Reagents may be added to the sample well 120, which then flow to the diagnostic indicator 174 to allow an identifiable label (e.g., a fluorescent label) to be attached to the probe molecules and used to determine the presence of a particular target molecule within the sample. Further, the sample may be heated and/or mixed within, for example, the sample well 120. The target molecules in the sample may be labeled, detected, or identified by any technique that can be used in assays employing arrays or beads, including, but not limited to: fluorescence, luminescence, phosphorescence, quantum dots, light scattering colloidal particles, radioisotopes, mass spectrometry, NMR (nuclear magnetic resonance), EPR (electron paramagnetic resonance), ESR (electron spin resonance), IR (infrared), FTIR (fourier transform infrared), raman spectroscopy, or other magnetic, vibrational, electromagnetic, electron, pH, RNA sequencing (RNA-Seq), CRISPR/Cas systems (e.g., nuclease deficient Cas9 (dCas 9) using a fluorescent label), chemical or optical labeling or detection techniques. In some such embodiments, one or more of the identifiable tags has a unique fluorescent tag that emits light when excited. Light emitting at a particular wavelength (or not emitting at a particular wavelength) is used to detect the presence of a target molecule within a sample. The target molecule in the sample may be a nucleic acid, nucleotide sequence, or fragment thereof of a virus (e.g., viral DNA or RNA). Some viruses that may be molecules of interest in a sample include, but are not limited to, human Severe acute respiratory syndrome coronavirus 2 (SARS-CoV-2) [ COVID-19], human Severe acute respiratory syndrome SARS coronavirus (SARS-CoV-1) or other coronaviruses, respiratory Syncytial Virus (RSV), streptococcal laryngitis, adeno-associated virus, zika virus, and/or influenza viruses (e.g., influenza A, influenza B, and influenza C viruses). However, other target molecules may also be detected.

In practice, the imaging system 110 excites one or more identifiable tags (e.g., fluorescent tags) within the sample wells 120 and/or on the diagnostic indicator 174 and then obtains image data of the identifiable tags. The labels may be excited by incident light and/or laser light, and the image data may include one or more wavelengths of light emitted by the respective labels in response to excitation. The image data (e.g., inspection data) may be analyzed by the system 100. The imaging system 110 may be a spectrofluorometer that includes an objective lens and/or a solid-state imaging device. The solid-state imaging device may include a Charge Coupled Device (CCD) and/or a Complementary Metal Oxide Semiconductor (CMOS).

In some embodiments, after performing the test, the system 100 causes the light component 112 to display a first color through the sample container 108 that indicates the presence of the target molecule within the sample or causes the light component 112 to display a second color through the sample container 108 that indicates the absence of the target molecule within the sample, depending on whether the target molecule is found to be present or absent in the sample being tested. The light assembly 112 may display light indicative of the presence/absence of target molecules through the sample container 108 itself to create a light pipe effect. In some embodiments, the sample container 108 includes a label with thermal print media (see label 154 of fig. 4), and the system 100 includes a heater that heats the label, thereby blackening a portion of the label. For example, the heater may heat a portion of the label to form a checkbox indicating a positive or negative result, or the heater may heat a portion of the label to form a barcode associated with a positive or negative result, allowing subsequent reading of the label to automatically correlate patient information with the test result.

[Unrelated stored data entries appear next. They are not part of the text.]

-- ==== Sys2Proof/Machine/Dispatch.lean ====
section
/-! DEFINITION. The dispatch mux (40_decode_dispatch.md R83), keyed by the row of the opcode table: one handler a row. -/

namespace Sys2Proof.Machine

def exec (i : Instr) (s : State) : Host.Outcome State Fault Refusal :=
  match i with
  | .cls => Sys2Proof.Machine.execCls s
  | .ret => Sys2Proof.Machine.execRet s
  | .sys nnn => Sys2Proof.Machine.execSys nnn s
  | .jpAddr nnn => Sys2Proof.Machine.execJpAddr nnn s
  | .call nnn => Sys2Proof.Machine.execCall nnn s
  | .seByte x kk => Sys2Proof.Machine.execSeByte x kk s
  | .sneByte x kk => Sys2Proof.Machine.execSneByte x kk s
  | .seReg x y => Sys2Proof.Machine.execSeReg x y s
  | .ldByte x kk => Sys2Proof.Machine.execLdByte x kk s
  | .addByte x kk => Sys2Proof.Machine.execAddByte x kk s
  | .ldReg x y => Sys2Proof.Machine.execLdReg x y s
  | .orReg x y => Sys2Proof.Machine.execOrReg x y s
  | .andReg x y => Sys2Proof.Machine.execAndReg x y s
  | .xorReg x y => Sys2Proof.Machine.execXorReg x y s
  | .addReg x y => Sys2Proof.Machine.execAddReg x y s
  | .subReg x y => Sys2Proof.Machine.execSubReg x y s
  | .shrReg x y => Sys2Proof.Machine.execShrReg x y s
  | .subnReg x y => Sys2Proof.Machine.execSubnReg x y s
  | .shlReg x y => Sys2Proof.Machine.execShlReg x y s
  | .sneReg x y => Sys2Proof.Machine.execSneReg x y s
  | .ldIAddr nnn => Sys2Proof.Machine.execLdIAddr nnn s
  | .jpV0 nnn => Sys2Proof.Machine.execJpV0 nnn s
  | .rnd x kk => Sys2Proof.Machine.execRnd x kk s
  | .drw x y n => Sys2Proof.Machine.execDrw x y n s
  | .skp x => Sys2Proof.Machine.execSkp x s
  | .sknp x => Sys2Proof.Machine.execSknp x s
  | .ldVxDt x => Sys2Proof.Machine.execLdVxDt x s
  | .ldVxK x => Sys2Proof.Machine.execLdVxK x s
  | .ldDtVx x => Sys2Proof.Machine.execLdDtVx x s
  | .ldStVx x => Sys2Proof.Machine.execLdStVx x s
  | .addIVx x => Sys2Proof.Machine.execAddIVx x s
  | .ldFVx x => Sys2Proof.Machine.execLdFVx x s
  | .ldBVx x => Sys2Proof.Machine.execLdBVx x s
  | .ldIndVx x => Sys2Proof.Machine.execLdIndVx x s
  | .ldVxInd x => Sys2Proof.Machine.execLdVxInd x s
  | .ext00C n => Sys2Proof.Machine.execExt00C n s
  | .ext00FB => Sys2Proof.Machine.execExt00FB s
  | .ext00FC => Sys2Proof.Machine.execExt00FC s
  | .ext00FD => Sys2Proof.Machine.execExt00FD s
  | .ext00FE => Sys2Proof.Machine.execExt00FE s
  | .ext00FF => Sys2Proof.Machine.execExt00FF s
  | .extDXY0 x y => Sys2Proof.Machine.execExtDXY0 x y s
  | .extFX30 x => Sys2Proof.Machine.execExtFX30 x s
  | .extFX75 x => Sys2Proof.Machine.execExtFX75 x s
  | .extFX85 x => Sys2Proof.Machine.execExtFX85 x s
  | .ban6F kk => Sys2Proof.Machine.execBan6F kk s
  | .ban7F kk => Sys2Proof.Machine.execBan7F kk s
  | .ban8FY0 y => Sys2Proof.Machine.execBan8FY0 y s
  | .banCF kk => Sys2Proof.Machine.execBanCF kk s
  | .banFF07 => Sys2Proof.Machine.execBanFF07 s
  | .banFF0A => Sys2Proof.Machine.execBanFF0A s
  | .banFF65 => Sys2Proof.Machine.execBanFF65 s
  | .ban8FY4 y => Sys2Proof.Machine.execBan8FY4 y s
  | .ban8FY6 y => Sys2Proof.Machine.execBan8FY6 y s
  | .ban8FYE y => Sys2Proof.Machine.execBan8FYE y s

end Sys2Proof.Machine
end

If the system 100 determines that the target molecule is present within the sample, in some embodiments, the lock release 106 of the system 100 actuates the sample container lock 122 to the unlocked position to allow the sample container 108 to be removed from the sample container receptacle 121. Thus, when target molecules are present within the sample, the user may place the sample container 108 in the sample holder for subsequent characterization testing. After the sample container 108 is removed, the lock release 106 of the system 100 may actuate the reaction cartridge lock 105 to an unlocked position to allow the reaction cartridge 104 to be removed from the system 100 and then, for example, discarded. In some embodiments, when the system 100 determines that a target molecule is present within the sample, the system 100 associates the code 130 with the identified target molecule and commands a subsequent validation test on the sample.

However, if the system 100 determines that the target molecule is not present within the sample, the sample container 108 remains fixed within the sample container receptacle 121 and the lock release 106 actuates the reaction cartridge lock 105 to allow the reaction cartridge 104 and the sample container 108 to be removed together from the system 100 and then, for example, discarded. By releasing the sample container 108 from the reaction cartridge 104 when the target molecule is identified, rather than when the target molecule is not identified, the sample container 108 without the target molecule is not inadvertently stored and/or mixed with the sample container 108 that is to undergo a subsequent validation test.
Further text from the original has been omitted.